If an input token already exists in the reference dictionary, the input token itself is simply determined as the best match; step 2 and step 3 will also be skipped.

These special cases can be found by intersecting the input dataset and the reference dictionary. $$\{\texttt{exact matches}\} = \{\texttt{input}\} \cap \{\texttt{dict}\}$$

2352 distinct input tokens can be directly matched in step 1 while 1403 tokens need further steps. This step demands least computing resources and finishes in seconds (Python implementation on a general laptop).

Approximate String Match

The approximate matching part has two candidates: Global Edit Distance from lexical distance perspective and Editex from phonemic similarity perspective.

Global Edit Distance

For each input token, computing the global edit distance against a dictionary of 370k words takes time. Instead, all neighbors with a single-character deletions, insertions and replacements are enumerated. The intersection between the neighbors and the reference dictionary becomes the candidate(s). If an empty intersection is found, the distance keeps incrementing over iterations until at least one candidate is found or the distance exceeds a pre-defined limit.

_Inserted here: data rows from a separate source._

-- ==== Sys2Proof/Machine/Ed.lean ====
section
/-! DEFINITION. Ed25519 (RFC 8032) over SHA-512 (FIPS 180-4), which signs and verifies images (R535, R541), records of the
ledger (R565, R574) and unlock responses (R632). Byte strings are lists of numbers below 256, first byte first; the spec names
the standards and does not repeat them (log entry 9). -/

namespace Sys2Proof.Machine

open Sys2Proof

/-! SHA-512. -/

/-- The first 64 bits of the fractional part of the k-th root of a prime. -/
def rootFrac64 (k p : Nat) : Nat := rootBits k (p * 2 ^ (64 * k)) 72 0 % 2 ^ 64

/-- The round constants. -/
def sha512K : List Nat := (shaPrimes 80).map (rootFrac64 3)
/-- The initial hash value. -/
def sha512H : List Nat := (shaPrimes 8).map (rootFrac64 2)

/-- A 64-bit word rotated right. -/
def rotr64 (x n : Nat) : Nat := (x >>> n ||| x <<< (64 - n)) % 2 ^ 64

/-- A message padded to whole blocks of 128 bytes. -/
def sha512Pad (m : List Nat) : List Nat :=
  m ++ [0x80] ++ List.replicate ((239 - m.length % 128) % 128) 0 ++ beBytes 16 (8 * m.length)

/-- `n` more words of the message schedule, which is newest first. -/
def sha512Schedule : Nat → List Nat → List Nat
  | 0, w => w
  | n + 1, w =>
    let late := w.getD 1 0
    let early := w.getD 14 0
    let mixLate := rotr64 late 19 ^^^ rotr64 late 61 ^^^ (late >>> 6)
    let mixEarly := rotr64 early 1 ^^^ rotr64 early 8 ^^^ (early >>> 7)
    sha512Schedule n ((mixLate + w.getD 6 0 + mixEarly + w.getD 15 0) % 2 ^ 64 :: w)

/-- One round; `kw` is the round constant plus the word of the schedule. -/
def sha512Round (v : List Nat) (kw : Nat) : List Nat :=
  match v with
  | [a, b, c, d, e, f, g, h] =>
    let choice := (e &&& f) ^^^ ((e ^^^ (2 ^ 64 - 1)) &&& g)
    let t := h + (rotr64 e 14 ^^^ rotr64 e 18 ^^^ rotr64 e 41) + choice + kw
    let majority := (a &&& b) ^^^ (a &&& c) ^^^ (b &&& c)
    [(t + (rotr64 a 28 ^^^ rotr64 a 34 ^^^ rotr64 a 39) + majority) % 2 ^ 64, a, b, c, (d + t) % 2 ^ 64, e, f, g]
  | v => v

/-- `n` blocks into the hash value. -/
def sha512Blocks : Nat → List Nat → List Nat → List Nat
  | 0, hv, _ => hv
  | n + 1, hv, m =>
    let w := (sha512Schedule 64 ((List.range 16).map (fun i => ofBe ((m.drop (8 * i)).take 8))).reverse).reverse
    let v := (List.zipWith (fun k x => k + x) sha512K w).foldl sha512Round hv
    sha512Blocks n (List.zipWith (fun x y => (x + y) % 2 ^ 64) hv v) (m.drop 128)

/-- The SHA-512 of a byte string, 64 bytes. -/
def sha512 (m : List Nat) : List Nat :=
  let p := sha512Pad m
  (sha512Blocks (p.length / 128) sha512H p).flatMap (beBytes 8)

/-! The curve: −x² + y² = 1 + d·x²·y² over the integers modulo p = 2^255 − 19. -/

/-- The prime of the field. -/
def edP : Nat := 2 ^ 255 - 19
/-- The order of the base point. -/
def edL : Nat := 2 ^ 252 + 27742317777372353535851937790883648493

/-- A product in the field. -/
def fpMul (x y : Nat) : Nat := x * y % edP
/-- A difference in the field, of reduced operands. -/
def fpSub (x y : Nat) : Nat := (x + edP - y) % edP
/-- A power in the field; exponents have at most 256 bits. -/
def fpPow (x e : Nat) : Nat :=
  (List.range 256).foldl (fun r i => let q := fpMul r r; if e.testBit (255 - i) then fpMul q x else q) 1
/-- An inverse in the field. -/
def fpInv (x : Nat) : Nat := fpPow x (edP - 2)
/-- The constant d = −121665 / 121666. -/
def edD : Nat := fpMul (edP - 121665) (fpInv 121666)

/-- A point in extended coordinates: x = X / Z, y = Y / Z, x·y = T / Z. -/
structure EdPoint where
  /-- X. -/
  x : Nat
  /-- Y. -/
  y : Nat
  /-- Z. -/
  z : Nat
  /-- T. -/
  t : Nat
  deriving DecidableEq, Repr

/-- The neutral point. -/
def edZero : EdPoint := ⟨0, 1, 1, 0⟩

/-- The sum of two points. -/
def edAdd (d : Nat) (p q : EdPoint) : EdPoint :=
  let a := fpMul (fpSub p.y p.x) (fpSub q.y q.x)
  let b := fpMul (p.y + p.x) (q.y + q.x)
  let c := fpMul (fpMul (2 * p.t) q.t) d
  let zz := fpMul (2 * p.z) q.z
  let e := fpSub b a
  let f := fpSub zz c
  let g := zz + c
  let h := b + a
  ⟨fpMul e f, fpMul g h, fpMul f g, fpMul e h⟩

/-- A multiple of a point; scalars have at most 512 bits. -/
def edMul (d k : Nat) (p : EdPoint) : EdPoint :=
  (List.range 512).foldl (fun r i => let q := edAdd d r r; if k.testBit (511 - i) then edAdd d q p else q) edZero

/-- Two points are equal. -/
def edSame (p q : EdPoint) : Bool := fpMul p.x q.z == fpMul q.x p.z && fpMul p.y q.z == fpMul q.y p.z

/-- A point as 32 bytes: y with the lowest bit of x above it. -/
def edEncode (p : EdPoint) : List Nat :=
  let zi := fpInv p.z
  leBytes 32 (fpMul p.y zi + fpMul p.x zi % 2 * 2 ^ 255)

/-- The x of sign `odd` whose square is u / v, if there is one. -/
def edRoot (u v odd : Nat) : Option Nat :=
  let v3 := fpMul (fpMul v v) v
  let r := fpMul (fpMul u v3) (fpPow (fpMul u (fpMul (fpMul v3 v3) v)) ((edP - 5) / 8))
  let sq := fpMul v (fpMul r r)
  let root := if sq = u then some r else if sq = (edP - u) % edP then some (fpMul r (fpPow 2 ((edP - 1) / 4))) else none
  match root with
  | some x => if x = 0 ∧ odd = 1 then none else if x % 2 = odd then some x else some (edP - x)
  | none => none

/-- The point of a y and the sign of its x. -/
def edAt (y odd : Nat) : Option EdPoint :=
  let yy := fpMul y y
  (edRoot (fpSub yy 1) ((fpMul edD yy + 1) % edP) odd).map (fun x => ⟨x, y, 1, fpMul x y⟩)

/-- The point that 32 bytes encode, if they encode one. -/
def edDecode (bs : List Nat) : Option EdPoint :=
  let n := ofLe bs
  if edP ≤ n % 2 ^ 255 ∨ 2 ^ 256 ≤ n then none else edAt (n % 2 ^ 255) (n / 2 ^ 255)

/-- The base point: y = 4/5, x even. -/
def edBase : EdPoint := (edAt (fpMul 4 (fpInv 5)) 0).getD edZero

/-! Keys and signatures. -/

/-- The secret scalar of a seed. -/
def edScalar (seed : Nat) : Nat := ofLe ((sha512 (leBytes 32 seed)).take 32) / 8 * 8 % 2 ^ 254 + 2 ^ 254

/-- The public key of a seed as 32 bytes. -/
def edPublicBytes (seed : Nat) : List Nat := edEncode (edMul edD (edScalar seed) edBase)

/-- The public key of a seed (R565). -/
def edPublic (seed : Nat) : Nat := ofLe (edPublicBytes seed)

/-- A hash of byte strings as a scalar. -/
def edHash (m : List Nat) : Nat := ofLe (sha512 m) % edL

/-- The signature of a message under a seed, as a number of 64 bytes (R574). -/
def edSign (seed : Nat) (m : List Nat) : Nat :=
  let r := edHash ((sha512 (leBytes 32 seed)).drop 32 ++ m)
  let point := edEncode (edMul edD r edBase)
  let k := edHash (point ++ edPublicBytes seed ++ m)
  ofLe (point ++ leBytes 32 ((r + k * edScalar seed) % edL))

/-- A signature verifies under a public key over a message (R535, R574, R632), by the equation with the cofactor. -/
def edVerify (key message signature : List Nat) : Bool :=
  let d := edD
  let s := ofLe (signature.drop 32)
  match edDecode key, edDecode (signature.take 32) with
  | some a, some r =>
    let k := edHash (signature.take 32 ++ key ++ message)
    signature.length == 64 && key.length == 32 && decide (s < edL) &&
      edSame (edMul d 8 (edMul d s edBase)) (edMul d 8 (edAdd d r (edMul d k a)))
  | _, _ => false

end Sys2Proof.Machine
end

Python library py-stringmatching implements Editex distance described in \cite{zobel1996phonetic}. Specifically, 0 penalty is given to exact character match; 1 is given if two characters are in the same group (e.g. m-n / c-k) while 2 is given to dissimilar characters.

The normalized editex similarity between two non-empty strings is derived from the editex distance between them. $$score = 1 - \frac{distance}{2 \cdot \max(s1.length,\ s2.length)}$$

Each input token has a similarity to each word in the dictionary. The word(s) in the dictionary with the highest score become the candidates.

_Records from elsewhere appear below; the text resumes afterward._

/-- HB_MISS: the miss timer of a path expires, and runs again (R547). -/
def hbMiss (s : State) (pod : Bool) : State :=
  if !missRuns s pod then s
  else match s.lap (if pod then .podBeat else .pinBeat) (missTime s) with
    | some s => missed s pod
    | none => s

/-- CLAIM_BACKOFF_EXPIRY: the back-off timer runs out (R550). -/
def backoffExpiry (s : State) : State :=
  if claimState s = cBACKOFF && decide (s.pair.backoff ≤ s.age .backoff) then backoffCheck { s with pair := { s.pair with expired := true } } else s

/-- CLAIM_IN_ASSERTED: the transmit enable falls; a claiming unit collides (R545, R550). -/
def claimInAsserted (s : State) : State :=
  let s := s.setB R.PAIR_STAT.PEER_CLAIM true
  let hit := claimState s == cCLAIMING || claimState s == cGRANTED
  let s := setTxEnable s false
  if hit then
    let s := ((s.set R.PAIR_STAT.CLAIM_STATE cCOLLIDED).bump R.PAIR_CNT1.COLLISIONS).raise E.PAIR_COLLIDE 0
    { s.mark .collided with pair := { s.pair with unresolved := false } }
  else pairSettle s

/-- CLAIM_IN_RELEASED: the peer lets its claim go (R547, R550). -/
def claimInReleased (s : State) : State :=
  if !claimIn s then s
  else
    let s := s.setB R.PAIR_STAT.PEER_CLAIM false
    let s := setPath (setPath s false false) true false
    let s := claimSettle (faultEdges s)
    let s :=
      if claimState s = cBACKOFF then toClaiming s true
      else if claimState s = cCOLLIDED && actsPos s == 0 then toClaiming s s.pair.viaRelease
      else s
    pairSettle s

/-- CLAIM_GRANT: CLAIM_IN_N has been deasserted for 1 µs (R545, R550). -/
def claimGrant (s : State) : State :=
  if claimState s = cCLAIMING && !claimIn s && decide (1000 ≤ s.age .claim) then
    let s := (s.set R.PAIR_STAT.CLAIM_STATE cGRANTED).bump R.PAIR_CNT1.TAKEOVERS
    let s := { s with pair := { s.pair with req := false } }
    let s := s.raise E.PAIR_GRANT (b2n s.pair.viaRelease)
    pairSettle (setTxEnable s true)
  else s

/-- COLLISION_BACKOFF: 10 µs in COLLIDED (R550). -/
def collisionBackoff (s : State) : State :=
  if claimState s = cCOLLIDED && actsPos s == 1 && decide (10000 ≤ s.age .collided) then
    backoffCheck (toBackoff ((dropClaim s).raise E.PAIR_RELEASE 5) true)
  else s

/-- COLLISION_UNRESOLVED: 100 µs in COLLIDED. -/
def collisionUnresolved (s : State) : State :=
  if claimState s = cCOLLIDED && !s.pair.unresolved && decide (100000 ≤ s.age .collided) then
    ({ s with pair := { s.pair with unresolved := true } }).raise E.PAIR_COLLIDE 256
  else s

/-- KICK by a voted write (R554). -/
def kick (s : State) : State := pairSettle { s.mark .kick with pair := { s.pair with wdog := false } }

/-- WDOG_EXPIRY: KICK_MS have passed without a KICK while the control channels run (R554). -/
def wdogExpiry (s : State) : State :=
  let n := s.get R.PAIR_TIMERS.KICK_MS
  if n = 0 || !s.ctl.started || s.frozen || decide (s.age .kick < 1000000 * n) then s else pairSettle { s with pair := { s.pair with wdog := true } }

/-- PAIR_RELEASE with its key (R553). -/
def pairRelease (s : State) (key : Nat) : State := if key = 0x5EED then pairSettle (releaseClaim s 3) else s

/-- CLAIM_INHIBIT is written (R549, R553). -/
def claimInhibit (s : State) (on : Bool) : State := pairSettle (s.setB R.PAIR_CMD.CLAIM_INHIBIT on)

For each input token, it takes around 1-2 minutes to compute the similarity scores to all the words in the dictionary (Python implementation on an 1 vCPU - 4GB RAM virtual machine). The job was built in parallel on two identical instances on NeCTAR cloud. AWS DynamoDB was used to store the intermediate results.

Word Frequency

Step 2 produces a list of candidates with the same distance / similarity. For example, "booking", "cooking" and "looking" has the same distance to "xooking".

Input tokens are isolated terms and the context is stripped. It is difficult to determine the best match. As a result, word frequency is introduced to break the tie. For example, both "similar" and "similor" are the prediction candidates of "similiar". Word frequency makes "similar" prominent and enables successful prediction.

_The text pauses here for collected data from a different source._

/-- The registers of a domain lose what they hold; NIGHT keeps the configuration in retention cells (R587, R591). -/
def domRegsOff (s : State) (d : Nat) (night : Bool) : State :=
  let mine := fun k => keyDom k == d
  if night then
    let t := restoreWhere s (fun k => mine k && !retained k)
    { t with shadow := s.shadow.filter (fun e => !mine e.1 || retained e.1) }
  else restoreWhere s mine

/-- What a domain holds beside registers is lost (R43, R587). -/
def domHiddenOff (s : State) (d : Nat) : State :=
  let dac := [Carrier.A, .B].foldl (fun (s : State) (c : Carrier) =>
    if d = dacDom c then
      let h := s.cvh c
      s.setCvh c { h with
        applied := Map.restore 260 264 ([] : Map Nat) h.applied, target := Map.restore 260 264 ([] : Map Nat) h.target }
    else s) s
  let s := ((domBlks d).filter (fun b => blkDom b == d)).foldl hiddenReset dac
  let s := [Carrier.A, .B].foldl (fun (s : State) (c : Carrier) => if d = dFRM c then s.setMh c .reset else s) s
  if 2 ≤ d ∧ d ≤ 4 then { s with ctl := { s.ctl with chans := s.ctl.chans.set (d - 2) .reset } } else s

/-- Bits of ON, GATE and GATED of a domain that is off; a drain ends with it (R587). -/
def domBitsOff (s : State) (d : Nat) : State :=
  let s := s.set R.PWR_DOM_STAT.ON (clrBit (s.get R.PWR_DOM_STAT.ON) d)
  let s := (s.set R.PWR_CGATE.GATE (clrBit (s.get R.PWR_CGATE.GATE) d)).set R.PWR_CGATE_STAT.GATED
    (clrBit (s.get R.PWR_CGATE_STAT.GATED) d)
  { s with pwr := { s.pwr with drains := s.pwr.drains.filter (· ≠ d), gates := s.pwr.gates.filter (· ≠ d) } }

/-- Levels that follow a change of power or clocks. -/
def powerFollow (s : State) : State :=
  pairSettle (replAll (fecNeighbours (fecNeighbours (lanesSettle s) .A) .B))

/-- Domain `d` is switched off at once (R587, R588, R590). -/
def domOff (s : State) (d : Nat) (night : Bool) : State :=
  if !s.domOn d then s
  else
    let s := (domBlks d).foldl forceStop s
    let s := lanesSettle (domBitsOff s d)
    let s := domHiddenOff (domRegsOff s d night) d
    powerFollow (clkDomOff s d)

/-! Power-on and power-off (R586 to R588). -/

/-- The domains that PWR_DOM_EN switches. -/
def switched (d : Nat) : Bool := decide (5 ≤ d ∧ d ≤ 21)

/-- EN[d] is 1. -/
def domEn (s : State) (d : Nat) : Bool := bitOf (s.get R.PWR_DOM_EN.EN) d
/-- EN[d] takes a value. -/
def setEn (s : State) (d : Nat) (on : Bool) : State := s.set R.PWR_DOM_EN.EN (putBit (s.get R.PWR_DOM_EN.EN) d on)

/-- NIGHT and THERMAL-OFF override the configuration (R43). -/
def domsHeld (s : State) : Bool := s.dev == stNIGHT || s.dev == stTHERMALOFF || s.dev == 0

/-- The next domain ramps when none does. -/
def domNext (s : State) : State :=
  match s.pwr.ramp, s.pwr.queue with
  | none, d :: q => { s with pwr := { s.pwr with ramp := some d, queue := q } }
  | _, _ => s

/-- A domain put in its place in the queue, in ascending order (R586). -/
def queueDom : Nat → List Nat → List Nat
  | d, [] => [d]
  | d, x :: q => if d < x then d :: x :: q else if d = x then x :: q else x :: queueDom d q

/-- DOMAIN_POWER_ON (R586). While a wake powers its domains, a further one waits behind them. -/
def domPowerOn (s : State) (d : Nat) : State :=
  if !switched d || domEn s d then s
  else
    let s := setEn s d true
    if s.domOn d || s.pwr.ramp = some d || s.pwr.queue.contains d || domsHeld s then s
    else
      let q := if s.pwr.night = 2 then s.pwr.queue ++ [d] else queueDom d s.pwr.queue
      domNext { s with pwr := { s.pwr with queue := q } }

/-- Any lane of the domain is not in OFF (R587). -/
def laneOn (s : State) (d : Nat) : Bool := (List.range 48).any (fun n => laneDom n == d && (ln s n).st != 0)

/-- The request to switch off a domain that is on (R587). -/
def domOffRequest (s : State) (d : Nat) : State :=
  if s.domRuns d || laneOn s d then
    let s := setEn s d true
    (s.set R.PWR_DOM_REJ.REJ (setBit (s.get R.PWR_DOM_REJ.REJ) d)).raise E.DOM_REFUSED (d + 256)
  else ({ s with pwr := { s.pwr with drains := d :: s.pwr.drains.filter (· ≠ d) } }).mark (.drain d)

/-- DOMAIN_POWER_OFF (R587). -/
def domPowerOff (s : State) (d : Nat) : State :=
  if !switched d || !domEn s d then s
  else
    let s := setEn s d false
    let s := { s with pwr := { s.pwr with queue := s.pwr.queue.filter (· ≠ d) } }
    if s.domOn d && !domsHeld s then domOffRequest s d else s

/-- DOMAIN_POWERED: the ramp of a domain is complete (R586, R587). -/
def domPowered (s : State) (d : Nat) : State :=
  if s.pwr.ramp ≠ some d then s
  else
    let s := s.set R.PWR_DOM_STAT.ON (setBit (s.get R.PWR_DOM_STAT.ON) d)
    let s := domNext { s with pwr := { s.pwr with ramp := none } }
    let s := if domEn s d then s else domOffRequest s d
    let s := [Carrier.A, .B].foldl (fun s c => if d = dacDom c then dacPowered s c else s) s
    let s := if d = dPOD then leakRestart s else s
    tiaFollow (tiaFollow (powerFollow s) .A) .B

/-- DOMAIN_OFF_ACK: the drain has acknowledged. A set EN withdraws the request. -/
def domOffAck (s : State) (d : Nat) : State :=
  if !s.pwr.drains.contains d then s
  else
    let s := { s with pwr := { s.pwr with drains := s.pwr.drains.filter (· ≠ d) } }
    if domEn s d then s else domOff s d false

/-- DOMAIN_DRAIN_TIMEOUT: no acknowledge in the time of R492 (R587). -/
def domDrainTimeout (s : State) (d : Nat) : State :=
  if !s.pwr.drains.contains d || decide (s.age (.drain d) < ackWait s d) then s
  else
    let s := { s with pwr := { s.pwr with drains := s.pwr.drains.filter (· ≠ d) } }
    if domEn s d then s
    else
      let s := setEn s d true
      (s.set R.PWR_DOM_REJ.REJ (setBit (s.get R.PWR_DOM_REJ.REJ) d)).raise E.DOM_REFUSED d

/-- DOMAIN_FORCE_OFF (R588). -/
def domForceOff (s : State) (d : Nat) : State :=
  if !switched d then s
  else
    let s := setEn s d false
    let s := { s with pwr := { s.pwr with
      queue := s.pwr.queue.filter (· ≠ d), ramp := if s.pwr.ramp = some d then none else s.pwr.ramp } }
    domNext (domOff s d false)

/-- A write of PWR_DOM_EN: bits that rise, then bits that fall. -/
def domEnWrite (s : State) (v : Nat) : State :=
  (List.range 22).foldl (fun s d => if bitOf v d then domPowerOn s d else domPowerOff s d) s

/-! Clock gates (R492, R493). -/

/-- GATE[d] takes a value. -/
def setGate (s : State) (d : Nat) (on : Bool) : State := s.set R.PWR_CGATE.GATE (putBit (s.get R.PWR_CGATE.GATE) d on)
/-- GATED[d] takes a value. -/
def setGated (s : State) (d : Nat) (on : Bool) : State :=
  s.set R.PWR_CGATE_STAT.GATED (putBit (s.get R.PWR_CGATE_STAT.GATED) d on)
/-- TIMEOUT[d] is set and reported. -/
def gateRefused (s : State) (d : Nat) (runs : Bool) : State :=
  ((setGate s d false).set R.PWR_CGATE_TO.TIMEOUT (setBit (s.get R.PWR_CGATE_TO.TIMEOUT) d)).raise E.GATE_TIMEOUT
    (d + 256 * b2n runs)
/-- The drain for a gate of a domain ends. -/
def gateDrained (s : State) (d : Nat) : State := { s with pwr := { s.pwr with gates := s.pwr.gates.filter (· ≠ d) } }

/-- CGATE_REQUEST: GATE[d] is set. A domain that is off has nothing to gate. -/
def cgateRequest (s : State) (d : Nat) : State :=
  if !switched d || bitOf (s.get R.PWR_CGATE.GATE) d || !s.domOn d then s
  else if s.domRuns d then gateRefused s d true
  else ({ setGate s d true with pwr := { s.pwr with gates := d :: s.pwr.gates } }).mark (.cgate d)

/-- CGATE_ACK: the clocks stop. -/
def cgateAck (s : State) (d : Nat) : State :=
  if s.pwr.gates.contains d then setGated (gateDrained s d) d true else s

/-- CGATE_TIMEOUT: no acknowledge in time; the gate stays open. -/
def cgateTimeout (s : State) (d : Nat) : State :=
  if s.pwr.gates.contains d && decide (ackWait s d ≤ s.age (.cgate d)) then gateRefused (gateDrained s d) d false else s

/-- CGATE_FORCE: during a drain, the gate closes at once. -/
def cgateForce (s : State) (d : Nat) : State := cgateAck s d

/-- CGATE_CLEAR: the clocks run again. -/
def cgateClear (s : State) (d : Nat) : State :=
  if bitOf (s.get R.PWR_CGATE.GATE) d then setGated (setGate (gateDrained s d) d false) d false else s

/-- A write of PWR_CGATE. -/
def cgateWrite (s : State) (v : Nat) : State :=
  (List.range 22).foldl (fun s d => if bitOf v d then cgateRequest s d else cgateClear s d) s

/-! Night (R590 to R592). -/

/-- NIGHT_REQ (R39, R590): step 1 begins, every block of a switched domain stops. -/
def nightReq (s : State) : State :=
  if s.dev ≠ stSTANDBY then s.raise E.NIGHT_REFUSED 0
  else
    let s := s.goto stNIGHT
    let s := (s.setB R.PWR_STAT.NIGHT_BUSY true).setB R.PWR_NIGHT.WAKE_DONE false
    let s := { s with pwr := { s.pwr with night := 1, wakePend := false } }
    pairSettle ((allBlks.filter (fun b => 5 ≤ blkDom b)).foldl runClear (s.mark .night))

/-- Blocks of switched domains that are not at their stop points. -/
def notStopped (s : State) : List Blk := allBlks.filter (fun b => 5 ≤ blkDom b && s.running b)
/-- A stop point is awaited for at most 1 ms (R590). -/
def stopWaitOver (s : State) : Bool := decide (1000000 ≤ s.age .night)

/-- NIGHT_STOP_TIMEOUT: blocks that are not at their stop points are stopped at once (R590). -/
def nightStopTimeout (s : State) : State :=
  if s.pwr.night = 1 && stopWaitOver s then (notStopped s).foldl forceStop s else s

/-- The device names a source of SYSPLL for MUX0, and the switch is pending; after a loss of SYSPLL, MUX0 waits for the return of
R416 (R427, R428). -/
def mux0Sel (s : State) (sel : Nat) : State :=
  let s := s.set (R.CLK_MUX.SEL.ix 0) sel
  if s.clk.sysLost then s else s.setB (R.CLK_MUX.SWITCHING.ix 0) (sel != s.get (R.CLK_MUX.CUR.ix 0))

/-- The order in which the wake powers domains (R592). -/
def wakeOrder : List Nat := [5, 6, 10, 11, 7, 8, 9, 15, 12, 13, 14, 16, 19, 17, 18, 20, 21]

/-- The wake of R592 begins. -/
def wakeBegin (s : State) : State :=
  let s := mux0Sel (s.goto stSTANDBY) 0
  let s := s.setB R.PWR_STAT.NIGHT_BUSY true
  let s := { s with pwr := { s.pwr with
    night := 2, wakePend := false, wakeAt := s.time.aon, queue := wakeOrder.filter (domEn s), ramp := none } }
  pairSettle (domNext s)

/-- A wake condition: WAKE_REQ, or the loss of the peer's heartbeat (R39, R590). -/
def wake (s : State) : State :=
  if s.dev ≠ stNIGHT then s
  else if s.pwr.night = 1 then { s with pwr := { s.pwr with wakePend := true } }
  else wakeBegin s

/-- NIGHT_ENTRY_DONE: once every block has stopped or had its time, the lanes and the domains are off and the control clock
runs at 100 MHz (R590). -/
def nightEntryDone (s : State) : State :=
  if s.pwr.night ≠ 1 || !((notStopped s).isEmpty || stopWaitOver s) then s
  else
    let s := { s with pwr := { s.pwr with queue := [], ramp := none } }
    let s := ((List.range 22).reverse.filter switched).foldl (fun s d => domOff s d true) s
    let s := (muxChangeover (mux0Sel s 1) 0).setB R.PWR_STAT.NIGHT_BUSY false
    let s := { s with pwr := { s.pwr with night := 0 } }
    if s.pwr.wakePend then wakeBegin s else s

/-- The PLLs of a carrier domain. -/
def domPlls (d : Nat) : List Nat := [4, 5, 6, 7].filter (fun n => pllDom n == d)

/-- The wake is complete: every enabled carrier domain is on, its PLLs are locked, MUX0 is back (R592). -/
def wakeComplete (s : State) : Bool :=
  s.get (R.CLK_MUX.CUR.ix 0) == 0 &&
  (List.range 12).all (fun i => !domEn s (5 + i) || (s.domOn (5 + i) && (domPlls (5 + i)).all (pllLocked s)))

/-- WAKE_DONE (R592). -/
def wakeDone (s : State) : State :=
  if s.pwr.night ≠ 2 || !wakeComplete s then s
  else
    let us := satTo 16 (nsSince s s.pwr.wakeAt / 1000)
    let s := ((s.setB R.PWR_NIGHT.WAKE_DONE true).set R.PWR_NIGHT.WAKE_US us).setB R.PWR_STAT.NIGHT_BUSY false
    { s with pwr := { s.pwr with night := 0 } }.raise E.NIGHT_READY us

/-- A step that may have lost the pin path: the loss wakes the device from NIGHT where NIGHT_WAKE_HB asks for it (R39). -/
def hbWake (before s : State) : State :=
  if before.on R.PAIR_STAT.PIN_UP && !s.on R.PAIR_STAT.PIN_UP && s.on R.SYS_CTRL.NIGHT_WAKE_HB then wake s else s

/-! Thermal shutdown (R39, R598). -/

/-- The shutdown: every domain but PD_AON and PD_LEDG is off. -/
def thermalOff (s : State) : State :=
  if s.dev = stTHERMALOFF || s.dev = 0 then s
  else
    let s := (s.set R.THERM_LOG.TRIP_TEMP (s.get R.THERM_TEMP.TEMP)).bump R.THERM_LOG.TRIPS
    let s := { s with
      pwr := { s.pwr with night := 0, wakePend := false, queue := [], ramp := none, cool := 0 }
      ctl := { s.ctl with started := false, wfe := none }
      host := { s.host with boot := .idle } }
    let s := s.setB R.PWR_STAT.NIGHT_BUSY false
    let s := s.goto stTHERMALOFF
    let s := ((List.range 22).filter (2 ≤ ·)).foldl (fun s d => domOff s d false) s
    pairSettle (s.set R.PWR_DOM_EN.EN 0x1F)

/-- A reading with what follows: background passes (R104) and the shutdown (R598). -/
def sensorTaken (s : State) (reading : Option Int) : State :=
  let s := bgTrigger (bgTrigger (sensorReading s reading) .A) .B
  if tooHot s then thermalOff s else pairSettle s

Python library wordfreq provides the frequency of words.

Evaluation & Analysis

As discussed in Dataset subsection, some input tokens correspond to multiple "correct" answers. As a result, a prediction is considered successful as long as it hits one of the accepted answers.

$$accuracy = \frac{\#\ of\ successful\ predictions}{total\ \#\ of\ predictions}$$

Method Accuracy Comment
Edit Distance 1 62.557% distance ≤ 1
Edit Distance 2 62.716% distance ≤ 2
Edit Distance 3 62.716% distance ≤ 3
Editex 64.288%


Performance Trade-off

Editex performs slightly more accurately than edit distance. This result is consistent with \cite{zobel1996phonetic}. In terms of execution performance, edit distance with immediate neighborhood takes seconds to finishwhile Editex similarity takes more than 30 hours. As a result, the utilization of Editex similarity is restricted in real-time system if a large reference dictionary is given. The execution performance of edit distance is independent on the dictionary size because neighbors are enumerated. Evaluating the intersection of two Hash Sets has linear time complexity: iterating over the smaller set is $\mathcal{O}(n)$ and checking the existence of each element in the bigger set is $\mathcal{O}(1)$.

When the distance limit increases from 1 to 2, the accuracy increases marginally and the execution time increases from 2 seconds to 75 seconds. When the distance limit is increased to 3, the build time surges to several hours but the accuracy is not improved at all. These results verify the statement in the lecture material "exhaustive search beyond the immediate neighborhood is at the upper limit of feasibility and usability".

Keep the Original Token

The predictor can also leave the input token unchanged if there is no (good) match. For example, a threshold can be put in-place for Editex similarity to find relatively "good" matches. If the similarity of the top candidates does not reach a certain level of confidence, the original input token is reserved. The following table shows the accuracy has been improved after input tokens with unconfident predictions are left unchanged. It also shows more "corrections" result in more incorrect predictions.

Method Accuracy Comment
Exact match 90.940% (distance = 0)
Edit Distance 1 74.274% distance ≤ 1
Edit Distance 2 66.338% distance ≤ 2
Edit Distance 3 64.447% distance ≤ 3


A prediction pipeline with 3 steps is proposed, implemented and verified. In terms of approximate matching, Editex performs more accurately than edit distance while the computation cost makes Editex at the edge of feasibility and usability. Leaving the input tokens unchanged is a good strategy if there is no satisfying match.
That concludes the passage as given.